> [Aim of the exercise]: Once you reach the line containing "next => rfl" in the entries below, write out that line and each one after it down to the line containing "lower one. -/", exactly and with nothing added.

- - - - -

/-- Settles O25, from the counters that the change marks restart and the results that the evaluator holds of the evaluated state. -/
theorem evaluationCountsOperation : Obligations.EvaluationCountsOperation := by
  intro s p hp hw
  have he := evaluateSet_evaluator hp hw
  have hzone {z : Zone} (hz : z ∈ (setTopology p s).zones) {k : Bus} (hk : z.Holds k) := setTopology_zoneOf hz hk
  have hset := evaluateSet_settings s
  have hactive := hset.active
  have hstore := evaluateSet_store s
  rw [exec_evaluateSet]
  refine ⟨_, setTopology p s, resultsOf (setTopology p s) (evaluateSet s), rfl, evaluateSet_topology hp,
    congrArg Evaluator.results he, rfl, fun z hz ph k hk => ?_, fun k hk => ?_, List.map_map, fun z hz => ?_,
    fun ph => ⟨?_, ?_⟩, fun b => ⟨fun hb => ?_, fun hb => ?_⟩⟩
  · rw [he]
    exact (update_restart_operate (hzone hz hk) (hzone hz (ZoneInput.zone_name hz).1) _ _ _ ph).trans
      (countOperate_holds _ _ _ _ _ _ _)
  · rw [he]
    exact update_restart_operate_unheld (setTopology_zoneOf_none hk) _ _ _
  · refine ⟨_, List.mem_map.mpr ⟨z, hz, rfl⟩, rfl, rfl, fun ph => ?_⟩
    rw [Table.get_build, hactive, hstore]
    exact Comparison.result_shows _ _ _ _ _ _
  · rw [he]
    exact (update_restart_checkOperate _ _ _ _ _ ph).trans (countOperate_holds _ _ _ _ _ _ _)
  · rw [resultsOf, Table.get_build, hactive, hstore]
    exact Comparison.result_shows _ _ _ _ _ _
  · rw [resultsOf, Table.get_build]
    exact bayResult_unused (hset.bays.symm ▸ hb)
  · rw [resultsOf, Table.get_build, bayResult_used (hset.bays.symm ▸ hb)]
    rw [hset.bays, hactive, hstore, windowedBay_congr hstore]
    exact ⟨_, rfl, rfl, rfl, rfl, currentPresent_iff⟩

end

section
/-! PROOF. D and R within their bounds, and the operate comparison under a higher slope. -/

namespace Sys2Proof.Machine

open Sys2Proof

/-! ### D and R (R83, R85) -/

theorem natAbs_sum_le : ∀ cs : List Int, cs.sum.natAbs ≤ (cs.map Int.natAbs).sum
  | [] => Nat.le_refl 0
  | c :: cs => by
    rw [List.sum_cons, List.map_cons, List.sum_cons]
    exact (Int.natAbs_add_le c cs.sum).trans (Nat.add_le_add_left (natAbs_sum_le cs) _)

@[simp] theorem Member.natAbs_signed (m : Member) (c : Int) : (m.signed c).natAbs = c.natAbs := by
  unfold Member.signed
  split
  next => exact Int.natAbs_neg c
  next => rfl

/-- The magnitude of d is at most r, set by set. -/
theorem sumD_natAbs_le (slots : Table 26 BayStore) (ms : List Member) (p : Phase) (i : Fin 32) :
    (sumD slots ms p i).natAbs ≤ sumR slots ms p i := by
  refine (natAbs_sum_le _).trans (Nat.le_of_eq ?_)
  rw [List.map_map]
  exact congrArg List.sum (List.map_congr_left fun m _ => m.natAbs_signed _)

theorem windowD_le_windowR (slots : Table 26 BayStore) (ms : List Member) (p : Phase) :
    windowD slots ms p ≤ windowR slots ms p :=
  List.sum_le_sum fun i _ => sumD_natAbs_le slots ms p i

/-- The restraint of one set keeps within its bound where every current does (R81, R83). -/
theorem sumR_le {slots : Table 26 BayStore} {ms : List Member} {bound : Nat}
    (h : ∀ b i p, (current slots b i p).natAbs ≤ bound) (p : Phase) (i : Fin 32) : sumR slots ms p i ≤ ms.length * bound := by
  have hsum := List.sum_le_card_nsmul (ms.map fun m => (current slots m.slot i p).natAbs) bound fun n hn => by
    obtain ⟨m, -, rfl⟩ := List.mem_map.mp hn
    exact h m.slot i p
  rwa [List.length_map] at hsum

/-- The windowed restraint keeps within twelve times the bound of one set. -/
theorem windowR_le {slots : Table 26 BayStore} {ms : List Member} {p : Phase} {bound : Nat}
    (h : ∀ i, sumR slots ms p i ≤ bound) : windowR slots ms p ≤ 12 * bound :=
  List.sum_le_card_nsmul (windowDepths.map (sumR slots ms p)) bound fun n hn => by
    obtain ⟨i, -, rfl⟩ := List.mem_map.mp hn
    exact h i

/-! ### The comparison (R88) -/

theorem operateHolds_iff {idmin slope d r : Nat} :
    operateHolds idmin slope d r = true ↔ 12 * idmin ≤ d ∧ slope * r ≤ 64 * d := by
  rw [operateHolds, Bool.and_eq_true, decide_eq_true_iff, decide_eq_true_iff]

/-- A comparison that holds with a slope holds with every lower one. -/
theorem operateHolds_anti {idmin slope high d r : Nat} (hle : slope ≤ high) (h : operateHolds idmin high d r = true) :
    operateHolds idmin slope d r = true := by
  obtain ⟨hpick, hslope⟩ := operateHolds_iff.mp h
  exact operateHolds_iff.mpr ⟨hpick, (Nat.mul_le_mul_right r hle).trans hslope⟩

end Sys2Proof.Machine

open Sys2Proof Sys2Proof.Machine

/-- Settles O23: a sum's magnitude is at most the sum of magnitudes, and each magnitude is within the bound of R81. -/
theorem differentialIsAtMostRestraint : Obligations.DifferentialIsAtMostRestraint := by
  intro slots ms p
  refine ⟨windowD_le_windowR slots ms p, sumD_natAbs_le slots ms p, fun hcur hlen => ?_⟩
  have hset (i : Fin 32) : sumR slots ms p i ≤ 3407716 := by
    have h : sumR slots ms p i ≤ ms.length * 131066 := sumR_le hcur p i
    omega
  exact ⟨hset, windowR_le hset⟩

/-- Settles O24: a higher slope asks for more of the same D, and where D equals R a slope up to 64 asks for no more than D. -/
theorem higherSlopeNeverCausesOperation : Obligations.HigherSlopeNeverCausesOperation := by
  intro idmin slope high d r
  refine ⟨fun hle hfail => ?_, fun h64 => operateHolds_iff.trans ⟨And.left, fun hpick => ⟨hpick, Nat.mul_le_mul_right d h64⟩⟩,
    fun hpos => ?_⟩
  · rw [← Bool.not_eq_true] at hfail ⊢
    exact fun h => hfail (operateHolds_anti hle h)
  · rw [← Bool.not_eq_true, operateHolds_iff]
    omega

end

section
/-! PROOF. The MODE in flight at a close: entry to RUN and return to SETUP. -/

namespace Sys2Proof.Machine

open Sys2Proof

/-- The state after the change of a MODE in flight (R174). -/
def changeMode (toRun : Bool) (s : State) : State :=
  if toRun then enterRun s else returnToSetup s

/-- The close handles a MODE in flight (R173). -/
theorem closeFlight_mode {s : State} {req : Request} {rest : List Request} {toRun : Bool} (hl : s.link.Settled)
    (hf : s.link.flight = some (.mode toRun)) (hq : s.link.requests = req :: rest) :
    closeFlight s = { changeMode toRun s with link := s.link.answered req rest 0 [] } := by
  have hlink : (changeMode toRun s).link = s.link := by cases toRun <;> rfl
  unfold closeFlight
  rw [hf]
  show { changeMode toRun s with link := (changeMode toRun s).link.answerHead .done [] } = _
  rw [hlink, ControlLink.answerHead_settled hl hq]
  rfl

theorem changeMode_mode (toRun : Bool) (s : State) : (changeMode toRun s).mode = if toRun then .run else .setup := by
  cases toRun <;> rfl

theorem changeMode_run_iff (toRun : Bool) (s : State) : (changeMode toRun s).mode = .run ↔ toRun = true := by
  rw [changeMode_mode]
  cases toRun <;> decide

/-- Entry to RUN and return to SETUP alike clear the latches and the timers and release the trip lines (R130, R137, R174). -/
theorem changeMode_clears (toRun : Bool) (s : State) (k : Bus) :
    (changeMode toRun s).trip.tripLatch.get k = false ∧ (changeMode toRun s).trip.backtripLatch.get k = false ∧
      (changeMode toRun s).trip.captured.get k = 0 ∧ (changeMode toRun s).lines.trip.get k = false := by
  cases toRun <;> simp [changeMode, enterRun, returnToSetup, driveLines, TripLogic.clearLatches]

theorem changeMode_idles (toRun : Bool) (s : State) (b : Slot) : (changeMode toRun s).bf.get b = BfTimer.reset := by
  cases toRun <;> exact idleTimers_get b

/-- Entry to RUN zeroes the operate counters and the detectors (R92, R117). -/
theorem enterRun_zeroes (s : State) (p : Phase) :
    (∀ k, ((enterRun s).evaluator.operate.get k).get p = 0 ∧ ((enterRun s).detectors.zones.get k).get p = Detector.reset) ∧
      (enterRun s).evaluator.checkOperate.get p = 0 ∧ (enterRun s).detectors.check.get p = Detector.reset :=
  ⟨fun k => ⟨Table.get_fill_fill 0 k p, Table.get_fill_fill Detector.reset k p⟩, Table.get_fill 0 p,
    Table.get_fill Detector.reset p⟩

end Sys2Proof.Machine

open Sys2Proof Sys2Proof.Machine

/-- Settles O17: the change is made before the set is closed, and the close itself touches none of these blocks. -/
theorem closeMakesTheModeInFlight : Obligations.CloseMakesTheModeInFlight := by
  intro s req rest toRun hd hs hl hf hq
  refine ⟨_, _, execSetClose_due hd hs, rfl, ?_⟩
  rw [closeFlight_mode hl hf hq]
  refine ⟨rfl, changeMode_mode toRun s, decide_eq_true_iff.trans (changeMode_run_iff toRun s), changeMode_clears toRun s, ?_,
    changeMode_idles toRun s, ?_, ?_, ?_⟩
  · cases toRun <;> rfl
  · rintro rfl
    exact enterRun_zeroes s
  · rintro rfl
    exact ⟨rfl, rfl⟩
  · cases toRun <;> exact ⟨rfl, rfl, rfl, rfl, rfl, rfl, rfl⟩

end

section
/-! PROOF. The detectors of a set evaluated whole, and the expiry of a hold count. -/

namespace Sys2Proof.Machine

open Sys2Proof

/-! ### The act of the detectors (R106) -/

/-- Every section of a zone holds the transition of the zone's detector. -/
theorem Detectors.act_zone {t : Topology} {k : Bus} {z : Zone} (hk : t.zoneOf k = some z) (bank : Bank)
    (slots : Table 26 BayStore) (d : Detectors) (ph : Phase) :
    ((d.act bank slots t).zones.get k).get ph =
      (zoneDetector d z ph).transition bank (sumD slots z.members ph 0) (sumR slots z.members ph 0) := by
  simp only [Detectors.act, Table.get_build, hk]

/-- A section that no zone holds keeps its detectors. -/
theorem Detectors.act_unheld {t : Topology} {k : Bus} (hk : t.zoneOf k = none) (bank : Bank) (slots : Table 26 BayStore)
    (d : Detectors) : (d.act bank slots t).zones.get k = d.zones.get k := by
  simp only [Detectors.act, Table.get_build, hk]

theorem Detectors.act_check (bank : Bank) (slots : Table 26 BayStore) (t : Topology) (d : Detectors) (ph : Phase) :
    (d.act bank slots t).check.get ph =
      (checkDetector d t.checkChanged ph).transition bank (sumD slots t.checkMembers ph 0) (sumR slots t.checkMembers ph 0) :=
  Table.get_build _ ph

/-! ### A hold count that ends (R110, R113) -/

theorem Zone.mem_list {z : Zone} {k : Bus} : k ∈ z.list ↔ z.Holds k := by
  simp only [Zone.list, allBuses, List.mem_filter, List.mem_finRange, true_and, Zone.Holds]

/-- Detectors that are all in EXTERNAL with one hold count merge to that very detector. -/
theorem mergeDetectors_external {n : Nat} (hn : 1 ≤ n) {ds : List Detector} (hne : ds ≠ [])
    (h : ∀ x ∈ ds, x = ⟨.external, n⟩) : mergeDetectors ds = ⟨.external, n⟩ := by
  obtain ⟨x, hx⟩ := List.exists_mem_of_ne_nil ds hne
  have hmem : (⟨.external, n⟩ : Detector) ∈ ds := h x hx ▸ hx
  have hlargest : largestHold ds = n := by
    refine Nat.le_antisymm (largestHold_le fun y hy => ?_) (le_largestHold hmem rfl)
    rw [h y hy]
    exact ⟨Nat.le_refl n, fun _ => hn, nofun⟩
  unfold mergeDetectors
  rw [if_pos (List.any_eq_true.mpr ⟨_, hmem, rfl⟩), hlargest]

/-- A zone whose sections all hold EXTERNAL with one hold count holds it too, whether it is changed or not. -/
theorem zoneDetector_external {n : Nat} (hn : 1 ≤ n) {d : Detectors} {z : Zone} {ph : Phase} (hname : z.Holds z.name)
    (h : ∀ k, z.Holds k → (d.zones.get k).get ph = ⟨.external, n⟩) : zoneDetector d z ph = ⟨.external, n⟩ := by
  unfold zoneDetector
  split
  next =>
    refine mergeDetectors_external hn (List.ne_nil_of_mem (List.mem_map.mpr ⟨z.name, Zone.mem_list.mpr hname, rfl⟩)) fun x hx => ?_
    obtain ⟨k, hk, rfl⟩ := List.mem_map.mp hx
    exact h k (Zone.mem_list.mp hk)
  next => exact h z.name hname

- - - - -

> [Exercise output]:
  next => rfl

/-- The magnitude of d is at most r, set by set. -/
theorem sumD_natAbs_le (slots : Table 26 BayStore) (ms : List Member) (p : Phase) (i : Fin 32) :
    (sumD slots ms p i).natAbs ≤ sumR slots ms p i := by
  refine (natAbs_sum_le _).trans (Nat.le_of_eq ?_)
  rw [List.map_map]
  exact congrArg List.sum (List.map_congr_left fun m _ => m.natAbs_signed _)

theorem windowD_le_windowR (slots : Table 26 BayStore) (ms : List Member) (p : Phase) :
    windowD slots ms p ≤ windowR slots ms p :=
  List.sum_le_sum fun i _ => sumD_natAbs_le slots ms p i

/-- The restraint of one set keeps within its bound where every current does (R81, R83). -/
theorem sumR_le {slots : Table 26 BayStore} {ms : List Member} {bound : Nat}
    (h : ∀ b i p, (current slots b i p).natAbs ≤ bound) (p : Phase) (i : Fin 32) : sumR slots ms p i ≤ ms.length * bound := by
  have hsum := List.sum_le_card_nsmul (ms.map fun m => (current slots m.slot i p).natAbs) bound fun n hn => by
    obtain ⟨m, -, rfl⟩ := List.mem_map.mp hn
    exact h m.slot i p
  rwa [List.length_map] at hsum

/-- The windowed restraint keeps within twelve times the bound of one set. -/
theorem windowR_le {slots : Table 26 BayStore} {ms : List Member} {p : Phase} {bound : Nat}
    (h : ∀ i, sumR slots ms p i ≤ bound) : windowR slots ms p ≤ 12 * bound :=
  List.sum_le_card_nsmul (windowDepths.map (sumR slots ms p)) bound fun n hn => by
    obtain ⟨i, -, rfl⟩ := List.mem_map.mp hn
    exact h i

/-! ### The comparison (R88) -/

theorem operateHolds_iff {idmin slope d r : Nat} :
    operateHolds idmin slope d r = true ↔ 12 * idmin ≤ d ∧ slope * r ≤ 64 * d := by
  rw [operateHolds, Bool.and_eq_true, decide_eq_true_iff, decide_eq_true_iff]

/-- A comparison that holds with a slope holds with every lower one. -/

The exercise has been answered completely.